Non si è ancora spento il dibattito intorno all’opinione del filosofo tedesco di origine ebraica Theodor Adorno, il quale nel 1949 sostenne che «Scrivere una poesia dopo Auschwitz è barbaro», convinto che la letteratura sia uno strumento fuorviante e incapace di restituire la portata di un orrore incommensurabile come la Shoah. Primo Levi la pensava in tutt’altro modo: secondo lui «non solo si possono ancora fare poesie dopo Auschwitz, ma su Auschwitz stesso si possono, e forse si debbono, fare poesie». Mentre tanti sopravvissuti si chiusero nel silenzio – per prudenza, per non risvegliare fantasmi spaventosi, per paura di non essere ascoltati, creduti, capiti – Levi decise di raccontare sino in fondo la sua esperienza, pur non essendo uno scrittore di professione, ma un giovane chimico torinese. Alla fine del 1945, tornato alla vita normale, usò a questo scopo ogni momento libero, scrivendo versi e ricordi degli orribili giorni trascorsi al lager sul treno che lo portava al lavoro, durante la pausa pranzo, di notte: «Ero continuamente in uno stato di trance».

L’anno successivo Levi cominciò a pensare a un’eventuale pubblicazione. A questo scopo inviò un dattiloscritto con annotazioni in matita rossa a una cugina stabilitasi in America, perché lo facesse circolare oltreoceano: rimasto inedito, oggi si conserva presso il Museo dell’Olocausto di Washington. Nel contempo provò a sondare vari editori, a cominciare da Einaudi, importante casa editrice della sua città: ma la proposta venne bocciata, forse in quanto ritenuta poco attraente per i lettori, da collaboratori del calibro di Cesare Pavese e Natalia Ginzburg (che pure aveva sofferto la perdita del marito Leone, ebreo anch’egli, torturato e ucciso dalle SS).

Levi decise allora di pubblicare il suo lavoro sul settimanale comunista vercellese L’amico del popolo. Nel 1947 uscirono le prime puntate, interrotte quando un piccolo editore, De Silva, stampò in volume l’opera, intitolata Se questo è un uomo. Furono pochi ad accorgersi della comparsa di un capolavoro: fra questi Italo Calvino, che vi riconobbe non solo «una testimonianza efficacissima», ma anche «pagine di autentica potenza narrativa, che rimarranno nella nostra memoria tra le più belle della letteratura della Seconda guerra mondiale».

Solo un decennio più tardi Se questo è un uomo riuscì a ottenere il meritato successo: nel 1958 infatti Einaudi accettò finalmente di pubblicarlo, in una versione rivista e accresciuta.

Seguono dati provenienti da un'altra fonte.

-- ==== Sys2Proof/Machine/State.lean ====
section
/-! DEFINITION. The state of one Axleik 9 as plain data: tasks, teams, cores, dies, memory, contexts, queues, host link, fabric and firmware; the reasons a step can stop; and the state after reset. -/

namespace Sys2Proof.Machine

/-! ### Memory (R286, R402) and the registers of a task (R17) -/

/-- A memory of bytes and of a poison bit a 32-bit word: cells with strictly rising addresses, none holding 0, which is what an
unlisted address reads as (DESIGN CHOICE, logs 2 and 3); `poi` lists the poisoned words (address / 4), rising. -/
structure Memory where
  cells : List Host.Cell
  poi : List Nat
deriving DecidableEq, Repr

/-- A vector register: 32 elements and a poison bit each (R17). Its shape tag is a function of the elements (R23). -/
structure VReg where
  e : List Elem
  poi : Mask
deriving DecidableEq, Repr

/-- A uniform register: 64 bits, a poison bit for [31:0] and one for [63:32] (R27). -/
structure UReg where
  v : Word
  lo : Bool
  hi : Bool
deriving DecidableEq, Repr

/-- A predicate: a bit and a poison bit for each lane (R28). -/
structure PReg where
  v : Mask
  poi : Mask
deriving DecidableEq, Repr

/-- A shape register: 16 elements and a poison bit each (R31). -/
structure QReg where
  e : List Elem
  poi : BitVec 16
deriving DecidableEq, Repr

/-- An accumulator tile: 32 rows of 32 elements and a poison mask a row (R32). -/
structure Tile where
  rows : List (List Elem)
  poi : List Mask
deriving DecidableEq, Repr

/-- A join register (R29, R233, R235): its arrivals are pairs of lanes and xsig in the order of the
JWAITs; `due`: an event has completed it (R140). -/
structure Join where
  valid : Bool
  occ : Bool
  expected : Mask
  arrivals : List (Mask × Elem)
  target : Word
  due : Bool
deriving DecidableEq, Repr

/-- What a trap writes (R129): cause, xsyn, xaddr, the kind of unit, and xepc where it is not the trapping instruction. -/
structure TrapInfo where
  cause : Nat
  syn : Word
  addr : Word
  kind : Nat
  epc : Option Word
deriving DecidableEq, Repr

/-- What a waiting split waits for (R146, R176, R178, R380): `cond`, the instruction's own condition; `page`, a walk,
and `request`, a page request (R365), with the kind of the access (R366) and the address it waits on (R270); `ats`, a translation of the
host (R372); `shared`, a page whose home is another device (R387); a service (R176); or a wake of a complex (R178). -/
inductive Hold where
  | cond
  | page (die walk access va : Nat)
  | request (ctx slot va : Nat)
  | ats (page va : Nat)
  | shared (home addr va : Nat)
  | service
  | halt (until' : Option Nat)
deriving DecidableEq, Repr

/-- The writes that an outstanding operation makes when it completes (R72, R73): the elements whose new value is known, the new
values, and the elements that a later instruction has written meanwhile. -/
inductive PendWrite where
  | v (r : Nat) (lanes : Mask) (new : VReg) (again : Mask)
  | u (r : Nat) (here : Bool) (new : UReg) (again : Bool)
  | p (r : Nat) (lanes : Mask) (new : PReg) (again : Mask)
  | q (r : Nat) (els : BitVec 16) (new : QReg) (again : BitVec 16)
  | a (r : Nat) (els : List Mask) (new : Tile) (again : List Mask)
deriving DecidableEq, Repr

/-- What kind of operation is outstanding: an access, one on registers only (MMA, R298), an MTILE, or a copy. -/
inductive OpKind where
  | access | mma | mtile | copy
deriving DecidableEq, Repr

/-- An outstanding operation of a task (R72, R150): the flag it lowers, whether it is a counted store, what it writes, and which
remote or host answers it still waits for. -/
structure PendOp where
  id : Nat
  kind : OpKind
  flag : Option Nat
  counted : Bool
  writes : List PendWrite
  answers : List Nat
deriving DecidableEq, Repr

/-- The registers of a task as an instruction read them when it issued, with the writes then outstanding (R72, R73): an instruction
that waits goes on with the operands it has read. -/
structure Snap where
  v : Tab VReg
  u : Tab UReg
  p : Tab PReg
  q : Tab QReg
  acc : Tab Tile
  pend : List PendOp
  free : Nat
deriving DecidableEq, Repr

/-- An instruction that a split waits in (R183): the instruction, whether it has passed its stopping point (R169), what it waits
for, the cycle in which it came to wait so, whether its walk exceeded the walk bound since (R364), its contributing lanes and its operands. `fetch`:
it is the clause itself that the split waits for; `found`: what walks and responses have found for pages it names: page, cause,
reason, detail (R360, R365); `before`: the split's xsig without the instruction. -/
structure Wait where
  fetch : Bool
  ins : Instr
  passed : Bool
  hold : Hold
  since : Nat
  overdue : Bool
  found : List (Nat × Nat × Nat × Nat)
  lanes : Mask
  regs : Snap
  before : Elem
deriving DecidableEq, Repr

Da allora è stato stampato centinaia di volte e tradotto in più di trenta lingue, compreso il tedesco. Levi teneva moltissimo alla diffusione del suo libro in Germania. Anche i discendenti dei persecutori nazisti hanno così potuto meditare sulla tragedia dei campi di sterminio: «Voi che siete sicuri / nelle vostre tiepide case / voi che trovate a sera / il cibo caldo e visi amici: / considerate se questo è un uomo»... Dopo Auschwitz, la poesia è un dovere.